START Records for this exercise

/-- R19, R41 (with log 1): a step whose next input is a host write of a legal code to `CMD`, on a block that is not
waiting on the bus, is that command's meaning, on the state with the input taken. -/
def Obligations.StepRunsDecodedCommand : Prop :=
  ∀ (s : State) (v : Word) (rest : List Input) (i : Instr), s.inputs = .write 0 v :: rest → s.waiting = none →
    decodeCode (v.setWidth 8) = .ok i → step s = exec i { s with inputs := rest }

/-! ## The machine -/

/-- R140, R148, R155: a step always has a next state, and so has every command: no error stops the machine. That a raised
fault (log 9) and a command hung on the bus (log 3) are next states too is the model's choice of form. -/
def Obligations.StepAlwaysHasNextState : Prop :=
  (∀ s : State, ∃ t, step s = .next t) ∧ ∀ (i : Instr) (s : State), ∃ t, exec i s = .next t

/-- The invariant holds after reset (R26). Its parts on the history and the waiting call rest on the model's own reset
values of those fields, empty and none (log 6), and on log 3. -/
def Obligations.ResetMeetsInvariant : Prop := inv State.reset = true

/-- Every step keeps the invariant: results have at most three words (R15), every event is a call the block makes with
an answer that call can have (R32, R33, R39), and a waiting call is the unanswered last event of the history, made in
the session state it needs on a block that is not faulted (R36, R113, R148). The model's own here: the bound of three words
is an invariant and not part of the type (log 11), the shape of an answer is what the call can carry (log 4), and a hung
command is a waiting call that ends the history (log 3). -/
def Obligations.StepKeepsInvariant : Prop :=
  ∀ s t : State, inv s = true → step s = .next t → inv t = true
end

END Records for this exercise
START Records for this exercise

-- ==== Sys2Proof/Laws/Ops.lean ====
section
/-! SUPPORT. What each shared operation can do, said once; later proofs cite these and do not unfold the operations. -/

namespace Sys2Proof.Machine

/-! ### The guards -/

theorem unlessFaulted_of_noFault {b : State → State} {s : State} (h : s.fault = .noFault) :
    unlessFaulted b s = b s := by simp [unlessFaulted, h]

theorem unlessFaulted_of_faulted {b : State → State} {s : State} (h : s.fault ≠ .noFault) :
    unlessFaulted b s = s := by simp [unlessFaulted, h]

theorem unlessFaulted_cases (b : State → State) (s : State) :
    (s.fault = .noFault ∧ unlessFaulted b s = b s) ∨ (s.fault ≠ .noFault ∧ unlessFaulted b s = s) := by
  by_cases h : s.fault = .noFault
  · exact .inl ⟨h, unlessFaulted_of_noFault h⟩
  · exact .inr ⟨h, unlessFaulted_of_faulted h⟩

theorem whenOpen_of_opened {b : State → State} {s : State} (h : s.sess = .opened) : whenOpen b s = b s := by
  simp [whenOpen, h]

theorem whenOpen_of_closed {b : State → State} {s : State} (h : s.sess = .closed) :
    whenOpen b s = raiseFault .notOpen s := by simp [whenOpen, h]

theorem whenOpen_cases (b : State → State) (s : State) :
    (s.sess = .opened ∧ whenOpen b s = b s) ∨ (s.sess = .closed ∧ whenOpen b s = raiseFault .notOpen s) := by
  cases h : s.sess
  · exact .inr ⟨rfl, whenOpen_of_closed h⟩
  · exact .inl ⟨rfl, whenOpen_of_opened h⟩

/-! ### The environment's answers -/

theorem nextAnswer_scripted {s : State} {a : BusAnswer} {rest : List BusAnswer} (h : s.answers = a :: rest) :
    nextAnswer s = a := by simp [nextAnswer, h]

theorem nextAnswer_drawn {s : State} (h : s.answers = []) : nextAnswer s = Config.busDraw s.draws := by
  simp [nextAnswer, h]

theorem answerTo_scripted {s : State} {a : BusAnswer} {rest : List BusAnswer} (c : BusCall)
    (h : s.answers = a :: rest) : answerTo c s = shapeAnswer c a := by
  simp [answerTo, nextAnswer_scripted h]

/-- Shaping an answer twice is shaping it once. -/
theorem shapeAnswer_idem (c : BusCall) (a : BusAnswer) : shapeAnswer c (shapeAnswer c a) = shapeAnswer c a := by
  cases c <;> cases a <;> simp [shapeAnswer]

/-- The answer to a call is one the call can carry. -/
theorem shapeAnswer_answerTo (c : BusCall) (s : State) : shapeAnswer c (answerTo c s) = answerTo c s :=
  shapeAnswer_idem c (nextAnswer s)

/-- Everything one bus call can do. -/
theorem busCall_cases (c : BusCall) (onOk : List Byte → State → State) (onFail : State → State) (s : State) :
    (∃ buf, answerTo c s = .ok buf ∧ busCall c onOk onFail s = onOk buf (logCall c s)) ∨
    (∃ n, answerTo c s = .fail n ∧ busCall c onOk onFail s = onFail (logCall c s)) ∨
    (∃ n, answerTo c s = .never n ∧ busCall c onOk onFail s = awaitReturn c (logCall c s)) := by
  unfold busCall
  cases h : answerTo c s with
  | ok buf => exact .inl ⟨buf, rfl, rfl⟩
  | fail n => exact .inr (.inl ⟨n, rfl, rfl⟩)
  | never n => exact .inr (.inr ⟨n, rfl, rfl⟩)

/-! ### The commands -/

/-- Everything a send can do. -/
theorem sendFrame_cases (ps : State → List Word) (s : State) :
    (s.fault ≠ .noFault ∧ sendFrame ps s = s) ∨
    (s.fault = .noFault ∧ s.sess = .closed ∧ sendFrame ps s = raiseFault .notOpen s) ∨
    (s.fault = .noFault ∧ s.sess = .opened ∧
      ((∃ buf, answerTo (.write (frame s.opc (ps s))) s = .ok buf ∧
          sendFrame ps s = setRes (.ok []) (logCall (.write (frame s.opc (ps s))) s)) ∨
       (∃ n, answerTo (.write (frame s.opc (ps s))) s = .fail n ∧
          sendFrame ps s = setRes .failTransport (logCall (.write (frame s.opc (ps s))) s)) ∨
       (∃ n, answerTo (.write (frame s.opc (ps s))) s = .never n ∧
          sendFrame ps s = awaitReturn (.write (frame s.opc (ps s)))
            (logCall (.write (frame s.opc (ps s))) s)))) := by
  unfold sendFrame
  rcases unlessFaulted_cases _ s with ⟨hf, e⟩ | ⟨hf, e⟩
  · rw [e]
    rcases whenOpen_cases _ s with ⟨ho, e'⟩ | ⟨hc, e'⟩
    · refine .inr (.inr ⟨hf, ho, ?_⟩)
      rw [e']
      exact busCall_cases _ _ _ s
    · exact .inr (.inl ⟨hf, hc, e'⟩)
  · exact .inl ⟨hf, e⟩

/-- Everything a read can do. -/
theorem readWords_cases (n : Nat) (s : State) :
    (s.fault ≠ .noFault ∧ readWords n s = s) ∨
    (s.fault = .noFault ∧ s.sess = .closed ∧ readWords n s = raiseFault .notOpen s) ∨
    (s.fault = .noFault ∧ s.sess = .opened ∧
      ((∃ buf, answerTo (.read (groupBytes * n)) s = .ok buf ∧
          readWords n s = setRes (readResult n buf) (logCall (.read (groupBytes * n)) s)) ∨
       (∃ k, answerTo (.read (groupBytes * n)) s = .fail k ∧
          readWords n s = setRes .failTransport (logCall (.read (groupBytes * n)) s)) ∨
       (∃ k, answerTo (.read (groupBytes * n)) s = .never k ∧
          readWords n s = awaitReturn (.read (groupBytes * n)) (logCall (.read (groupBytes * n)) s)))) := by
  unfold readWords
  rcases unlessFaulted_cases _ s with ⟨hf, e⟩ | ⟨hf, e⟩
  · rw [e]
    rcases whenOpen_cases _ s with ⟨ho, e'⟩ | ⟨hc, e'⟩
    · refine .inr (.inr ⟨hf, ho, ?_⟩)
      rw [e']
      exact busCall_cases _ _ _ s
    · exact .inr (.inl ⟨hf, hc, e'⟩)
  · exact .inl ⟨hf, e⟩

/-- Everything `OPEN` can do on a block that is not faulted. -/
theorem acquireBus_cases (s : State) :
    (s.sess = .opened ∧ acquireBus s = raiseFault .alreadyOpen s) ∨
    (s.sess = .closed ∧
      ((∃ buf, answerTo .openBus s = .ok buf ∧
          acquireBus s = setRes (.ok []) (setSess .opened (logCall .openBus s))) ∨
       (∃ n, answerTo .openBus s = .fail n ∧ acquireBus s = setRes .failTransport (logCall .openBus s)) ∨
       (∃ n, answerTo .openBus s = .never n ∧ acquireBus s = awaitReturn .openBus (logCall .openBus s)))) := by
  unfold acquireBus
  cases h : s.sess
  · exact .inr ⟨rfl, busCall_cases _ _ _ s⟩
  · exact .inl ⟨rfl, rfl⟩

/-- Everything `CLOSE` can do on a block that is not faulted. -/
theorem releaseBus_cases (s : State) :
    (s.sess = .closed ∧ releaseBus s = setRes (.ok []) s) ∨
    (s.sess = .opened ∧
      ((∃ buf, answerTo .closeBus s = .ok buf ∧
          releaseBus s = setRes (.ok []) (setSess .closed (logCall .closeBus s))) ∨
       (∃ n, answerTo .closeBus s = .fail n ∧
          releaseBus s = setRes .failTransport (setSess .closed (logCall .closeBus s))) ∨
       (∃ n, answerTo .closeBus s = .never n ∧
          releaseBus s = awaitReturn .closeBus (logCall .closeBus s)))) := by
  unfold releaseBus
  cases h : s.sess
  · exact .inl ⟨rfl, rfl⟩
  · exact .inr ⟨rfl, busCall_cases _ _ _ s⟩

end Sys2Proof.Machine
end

END Records for this exercise
START Records for this exercise

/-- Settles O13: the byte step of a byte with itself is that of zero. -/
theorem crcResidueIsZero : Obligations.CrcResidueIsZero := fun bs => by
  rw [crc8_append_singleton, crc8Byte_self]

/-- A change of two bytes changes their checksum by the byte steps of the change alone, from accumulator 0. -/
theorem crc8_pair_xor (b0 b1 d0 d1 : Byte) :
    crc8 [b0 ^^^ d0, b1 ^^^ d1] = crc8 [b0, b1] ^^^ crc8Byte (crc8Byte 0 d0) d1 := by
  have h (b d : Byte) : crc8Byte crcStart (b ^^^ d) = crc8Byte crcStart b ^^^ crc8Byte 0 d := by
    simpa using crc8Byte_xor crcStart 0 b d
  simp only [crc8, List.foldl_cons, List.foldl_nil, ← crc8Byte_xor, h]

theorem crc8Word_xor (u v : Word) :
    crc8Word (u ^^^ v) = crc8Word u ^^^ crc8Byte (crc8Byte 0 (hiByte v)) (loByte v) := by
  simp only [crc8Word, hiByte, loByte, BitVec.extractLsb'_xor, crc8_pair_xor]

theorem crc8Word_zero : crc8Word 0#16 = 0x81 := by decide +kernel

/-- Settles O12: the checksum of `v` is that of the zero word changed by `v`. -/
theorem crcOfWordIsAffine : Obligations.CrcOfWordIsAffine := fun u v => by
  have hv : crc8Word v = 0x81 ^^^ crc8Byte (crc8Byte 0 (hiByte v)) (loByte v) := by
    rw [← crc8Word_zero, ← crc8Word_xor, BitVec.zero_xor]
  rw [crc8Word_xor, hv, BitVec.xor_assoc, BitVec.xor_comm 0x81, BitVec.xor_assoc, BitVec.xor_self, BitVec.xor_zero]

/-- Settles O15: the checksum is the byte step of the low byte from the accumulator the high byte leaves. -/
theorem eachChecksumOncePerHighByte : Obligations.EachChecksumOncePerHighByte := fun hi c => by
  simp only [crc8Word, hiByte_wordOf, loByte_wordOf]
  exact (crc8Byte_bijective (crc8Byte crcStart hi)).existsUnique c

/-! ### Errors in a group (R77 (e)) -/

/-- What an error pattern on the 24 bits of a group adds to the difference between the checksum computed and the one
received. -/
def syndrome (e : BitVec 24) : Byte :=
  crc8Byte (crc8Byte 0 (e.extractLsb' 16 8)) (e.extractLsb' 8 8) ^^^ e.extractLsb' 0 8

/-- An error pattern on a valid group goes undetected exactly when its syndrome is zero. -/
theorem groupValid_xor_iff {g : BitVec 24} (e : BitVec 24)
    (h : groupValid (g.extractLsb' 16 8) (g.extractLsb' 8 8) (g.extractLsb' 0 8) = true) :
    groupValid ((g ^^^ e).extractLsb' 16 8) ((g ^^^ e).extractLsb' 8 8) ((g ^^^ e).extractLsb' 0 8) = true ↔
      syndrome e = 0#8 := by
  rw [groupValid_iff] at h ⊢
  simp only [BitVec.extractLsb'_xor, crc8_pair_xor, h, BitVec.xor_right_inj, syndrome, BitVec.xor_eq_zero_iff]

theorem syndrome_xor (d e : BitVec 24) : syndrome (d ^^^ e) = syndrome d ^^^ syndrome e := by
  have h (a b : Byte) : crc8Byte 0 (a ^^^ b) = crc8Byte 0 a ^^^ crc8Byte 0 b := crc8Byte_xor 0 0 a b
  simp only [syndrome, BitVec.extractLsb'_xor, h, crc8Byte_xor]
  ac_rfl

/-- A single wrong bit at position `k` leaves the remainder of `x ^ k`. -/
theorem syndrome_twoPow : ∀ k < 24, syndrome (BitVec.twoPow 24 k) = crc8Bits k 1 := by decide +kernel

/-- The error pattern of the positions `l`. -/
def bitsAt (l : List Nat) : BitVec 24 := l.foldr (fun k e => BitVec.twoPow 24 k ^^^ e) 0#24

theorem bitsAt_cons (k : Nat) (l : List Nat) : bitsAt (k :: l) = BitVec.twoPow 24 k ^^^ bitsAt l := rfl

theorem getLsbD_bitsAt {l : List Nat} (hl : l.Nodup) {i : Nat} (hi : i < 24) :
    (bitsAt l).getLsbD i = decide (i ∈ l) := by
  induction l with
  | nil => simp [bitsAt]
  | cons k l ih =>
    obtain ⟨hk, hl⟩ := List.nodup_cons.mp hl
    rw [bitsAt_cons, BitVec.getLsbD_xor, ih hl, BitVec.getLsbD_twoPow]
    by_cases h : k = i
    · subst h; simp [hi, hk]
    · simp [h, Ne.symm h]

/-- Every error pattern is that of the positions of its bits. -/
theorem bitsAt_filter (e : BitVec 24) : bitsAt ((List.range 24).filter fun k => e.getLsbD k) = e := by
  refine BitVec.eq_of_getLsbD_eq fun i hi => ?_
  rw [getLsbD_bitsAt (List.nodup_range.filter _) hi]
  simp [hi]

END Records for this exercise

*Task statement:*
Only the lines above from the line containing "(s.fault = .noFault ∧ s.sess = .closed ∧ readWords" through the line containing "(∃ k, answerTo (.read (groupBytes * n)) s = .never" should be retyped, exactly and with both ends included.

*Worked solution:*
    (s.fault = .noFault ∧ s.sess = .closed ∧ readWords n s = raiseFault .notOpen s) ∨
    (s.fault = .noFault ∧ s.sess = .opened ∧
      ((∃ buf, answerTo (.read (groupBytes * n)) s = .ok buf ∧
          readWords n s = setRes (readResult n buf) (logCall (.read (groupBytes * n)) s)) ∨
       (∃ k, answerTo (.read (groupBytes * n)) s = .fail k ∧
          readWords n s = setRes .failTransport (logCall (.read (groupBytes * n)) s)) ∨
       (∃ k, answerTo (.read (groupBytes * n)) s = .never k ∧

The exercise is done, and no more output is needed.